*** Opening INPUT DATA ***
-- ==== Sys2Proof/Laws/State.lean ====
section
/-! SUPPORT. One lemma per field per update of the state: an update changes its own field and no other. -/

namespace Sys2Proof.Machine

variable (s : State)

/-! ## setThread -/

@[simp] theorem State.setThread_boot (t : Nat) (x : Thread) : (s.setThread t x).boot = s.boot := rfl
@[simp] theorem State.setThread_time (t : Nat) (x : Thread) : (s.setThread t x).time = s.time := rfl
@[simp] theorem State.setThread_timeFrac (t : Nat) (x : Thread) : (s.setThread t x).timeFrac = s.timeFrac := rfl
@[simp] theorem State.setThread_clock (t : Nat) (x : Thread) : (s.setThread t x).clock = s.clock := rfl
@[simp] theorem State.setThread_agenda (t : Nat) (x : Thread) : (s.setThread t x).agenda = s.agenda := rfl
@[simp] theorem State.setThread_spare (t : Nat) (x : Thread) : (s.setThread t x).spare = s.spare := rfl
@[simp] theorem State.setThread_round (t : Nat) (x : Thread) : (s.setThread t x).round = s.round := rfl
@[simp] theorem State.setThread_served (t : Nat) (x : Thread) : (s.setThread t x).served = s.served := rfl
@[simp] theorem State.setThread_cur (t : Nat) (x : Thread) : (s.setThread t x).cur = s.cur := rfl
@[simp] theorem State.setThread_held (t : Nat) (x : Thread) : (s.setThread t x).held = s.held := rfl
@[simp] theorem State.setThread_cfg (t : Nat) (x : Thread) : (s.setThread t x).cfg = s.cfg := rfl
@[simp] theorem State.setThread_inv (t : Nat) (x : Thread) : (s.setThread t x).inv = s.inv := rfl
@[simp] theorem State.setThread_mem (t : Nat) (x : Thread) : (s.setThread t x).mem = s.mem := rfl
@[simp] theorem State.setThread_peer (t : Nat) (x : Thread) : (s.setThread t x).peer = s.peer := rfl
@[simp] theorem State.setThread_carved (t : Nat) (x : Thread) : (s.setThread t x).carved = s.carved := rfl
@[simp] theorem State.setThread_carvedOwner (t : Nat) (x : Thread) : (s.setThread t x).carvedOwner = s.carvedOwner := rfl
@[simp] theorem State.setThread_scratch (t : Nat) (x : Thread) : (s.setThread t x).scratch = s.scratch := rfl
@[simp] theorem State.setThread_gscratch (t : Nat) (x : Thread) : (s.setThread t x).gscratch = s.gscratch := rfl
@[simp] theorem State.setThread_l1 (t : Nat) (x : Thread) : (s.setThread t x).l1 = s.l1 := rfl
@[simp] theorem State.setThread_hl2 (t : Nat) (x : Thread) : (s.setThread t x).hl2 = s.hl2 := rfl
@[simp] theorem State.setThread_mere (t : Nat) (x : Thread) : (s.setThread t x).mere = s.mere := rfl
@[simp] theorem State.setThread_tree (t : Nat) (x : Thread) : (s.setThread t x).tree = s.tree := rfl
@[simp] theorem State.setThread_poison (t : Nat) (x : Thread) : (s.setThread t x).poison = s.poison := rfl
@[simp] theorem State.setThread_latent (t : Nat) (x : Thread) : (s.setThread t x).latent = s.latent := rfl
@[simp] theorem State.setThread_regErr (t : Nat) (x : Thread) : (s.setThread t x).regErr = s.regErr := rfl
@[simp] theorem State.setThread_corrected (t : Nat) (x : Thread) : (s.setThread t x).corrected = s.corrected := rfl
@[simp] theorem State.setThread_gating (t : Nat) (x : Thread) : (s.setThread t x).gating = s.gating := rfl
@[simp] theorem State.setThread_retired (t : Nat) (x : Thread) : (s.setThread t x).retired = s.retired := rfl
@[simp] theorem State.setThread_ue (t : Nat) (x : Thread) : (s.setThread t x).ue = s.ue := rfl
@[simp] theorem State.setThread_silt (t : Nat) (x : Thread) : (s.setThread t x).silt = s.silt := rfl
@[simp] theorem State.setThread_siltCount (t : Nat) (x : Thread) : (s.setThread t x).siltCount = s.siltCount := rfl
@[simp] theorem State.setThread_siltRead (t : Nat) (x : Thread) : (s.setThread t x).siltRead = s.siltRead := rfl
@[simp] theorem State.setThread_siltFlash (t : Nat) (x : Thread) : (s.setThread t x).siltFlash = s.siltFlash := rfl
@[simp] theorem State.setThread_gpio (t : Nat) (x : Thread) : (s.setThread t x).gpio = s.gpio := rfl
@[simp] theorem State.setThread_kills (t : Nat) (x : Thread) : (s.setThread t x).kills = s.kills := rfl
@[simp] theorem State.setThread_blocks (t : Nat) (x : Thread) : (s.setThread t x).blocks = s.blocks := rfl
@[simp] theorem State.setThread_nextBlock (t : Nat) (x : Thread) : (s.setThread t x).nextBlock = s.nextBlock := rfl
@[simp] theorem State.setThread_jobs (t : Nat) (x : Thread) : (s.setThread t x).jobs = s.jobs := rfl
@[simp] theorem State.setThread_nextJobs (t : Nat) (x : Thread) : (s.setThread t x).nextJobs = s.nextJobs := rfl
@[simp] theorem State.setThread_arms (t : Nat) (x : Thread) : (s.setThread t x).arms = s.arms := rfl
@[simp] theorem State.setThread_streams (t : Nat) (x : Thread) : (s.setThread t x).streams = s.streams := rfl
@[simp] theorem State.setThread_lastData (t : Nat) (x : Thread) : (s.setThread t x).lastData = s.lastData := rfl
@[simp] theorem State.setThread_sems (t : Nat) (x : Thread) : (s.setThread t x).sems = s.sems := rfl
@[simp] theorem State.setThread_ticket (t : Nat) (x : Thread) : (s.setThread t x).ticket = s.ticket := rfl
@[simp] theorem State.setThread_coreBars (t : Nat) (x : Thread) : (s.setThread t x).coreBars = s.coreBars := rfl
@[simp] theorem State.setThread_jobBars (t : Nat) (x : Thread) : (s.setThread t x).jobBars = s.jobBars := rfl
@[simp] theorem State.setThread_ctxs (t : Nat) (x : Thread) : (s.setThread t x).ctxs = s.ctxs := rfl
@[simp] theorem State.setThread_groups (t : Nat) (x : Thread) : (s.setThread t x).groups = s.groups := rfl
@[simp] theorem State.setThread_ridgeWaits (t : Nat) (x : Thread) : (s.setThread t x).ridgeWaits = s.ridgeWaits := rfl
@[simp] theorem State.setThread_acc (t : Nat) (x : Thread) : (s.setThread t x).acc = s.acc := rfl
@[simp] theorem State.setThread_dq (t : Nat) (x : Thread) : (s.setThread t x).dq = s.dq := rfl
@[simp] theorem State.setThread_dqAcq (t : Nat) (x : Thread) : (s.setThread t x).dqAcq = s.dqAcq := rfl
@[simp] theorem State.setThread_spawnq (t : Nat) (x : Thread) : (s.setThread t x).spawnq = s.spawnq := rfl
@[simp] theorem State.setThread_cycle (t : Nat) (x : Thread) : (s.setThread t x).cycle = s.cycle := rfl
@[simp] theorem State.setThread_tlb (t : Nat) (x : Thread) : (s.setThread t x).tlb = s.tlb := rfl
@[simp] theorem State.setThread_hcache (t : Nat) (x : Thread) : (s.setThread t x).hcache = s.hcache := rfl
@[simp] theorem State.setThread_xlt (t : Nat) (x : Thread) : (s.setThread t x).xlt = s.xlt := rfl
@[simp] theorem State.setThread_hxlt (t : Nat) (x : Thread) : (s.setThread t x).hxlt = s.hxlt := rfl
@[simp] theorem State.setThread_spl (t : Nat) (x : Thread) : (s.setThread t x).spl = s.spl := rfl
@[simp] theorem State.setThread_subs (t : Nat) (x : Thread) : (s.setThread t x).subs = s.subs := rfl
@[simp] theorem State.setThread_batches (t : Nat) (x : Thread) : (s.setThread t x).batches = s.batches := rfl
@[simp] theorem State.setThread_rafter (t : Nat) (x : Thread) : (s.setThread t x).rafter = s.rafter := rfl
@[simp] theorem State.setThread_pause (t : Nat) (x : Thread) : (s.setThread t x).pause = s.pause := rfl
@[simp] theorem State.setThread_pausedAt (t : Nat) (x : Thread) : (s.setThread t x).pausedAt = s.pausedAt := rfl
@[simp] theorem State.setThread_dying (t : Nat) (x : Thread) : (s.setThread t x).dying = s.dying := rfl
@[simp] theorem State.setThread_svcOut (t : Nat) (x : Thread) : (s.setThread t x).svcOut = s.svcOut := rfl
@[simp] theorem State.setThread_weirHeld (t : Nat) (x : Thread) : (s.setThread t x).weirHeld = s.weirHeld := rfl
@[simp] theorem State.setThread_weirQ (t : Nat) (x : Thread) : (s.setThread t x).weirQ = s.weirQ := rfl
@[simp] theorem State.setThread_edge (t : Nat) (x : Thread) : (s.setThread t x).edge = s.edge := rfl
@[simp] theorem State.setThread_clusters (t : Nat) (x : Thread) : (s.setThread t x).clusters = s.clusters := rfl
@[simp] theorem State.setThread_pairHold (t : Nat) (x : Thread) : (s.setThread t x).pairHold = s.pairHold := rfl
@[simp] theorem State.setThread_restarts (t : Nat) (x : Thread) : (s.setThread t x).restarts = s.restarts := rfl
@[simp] theorem State.setThread_beats (t : Nat) (x : Thread) : (s.setThread t x).beats = s.beats := rfl
@[simp] theorem State.setThread_asked (t : Nat) (x : Thread) : (s.setThread t x).asked = s.asked := rfl
@[simp] theorem State.setThread_tripped (t : Nat) (x : Thread) : (s.setThread t x).tripped = s.tripped := rfl
@[simp] theorem State.setThread_nvme (t : Nat) (x : Thread) : (s.setThread t x).nvme = s.nvme := rfl
@[simp] theorem State.setThread_nvmeDirty (t : Nat) (x : Thread) : (s.setThread t x).nvmeDirty = s.nvmeDirty := rfl
@[simp] theorem State.setThread_intrs (t : Nat) (x : Thread) : (s.setThread t x).intrs = s.intrs := rfl
@[simp] theorem State.setThread_harts (t : Nat) (x : Thread) : (s.setThread t x).harts = s.harts := rfl
@[simp] theorem State.setThread_handover (t : Nat) (x : Thread) : (s.setThread t x).handover = s.handover := rfl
*** Closing INPUT DATA ***
▸ THE PROBLEM: Word for word, please print every line from the beginning of the records to the line bearing "## setThread -/", counting both ends and stopping there.

▸ FINISHED TASK:
-- ==== Sys2Proof/Laws/State.lean ====
section
/-! SUPPORT. One lemma per field per update of the state: an update changes its own field and no other. -/

namespace Sys2Proof.Machine

variable (s : State)

/-! ## setThread -/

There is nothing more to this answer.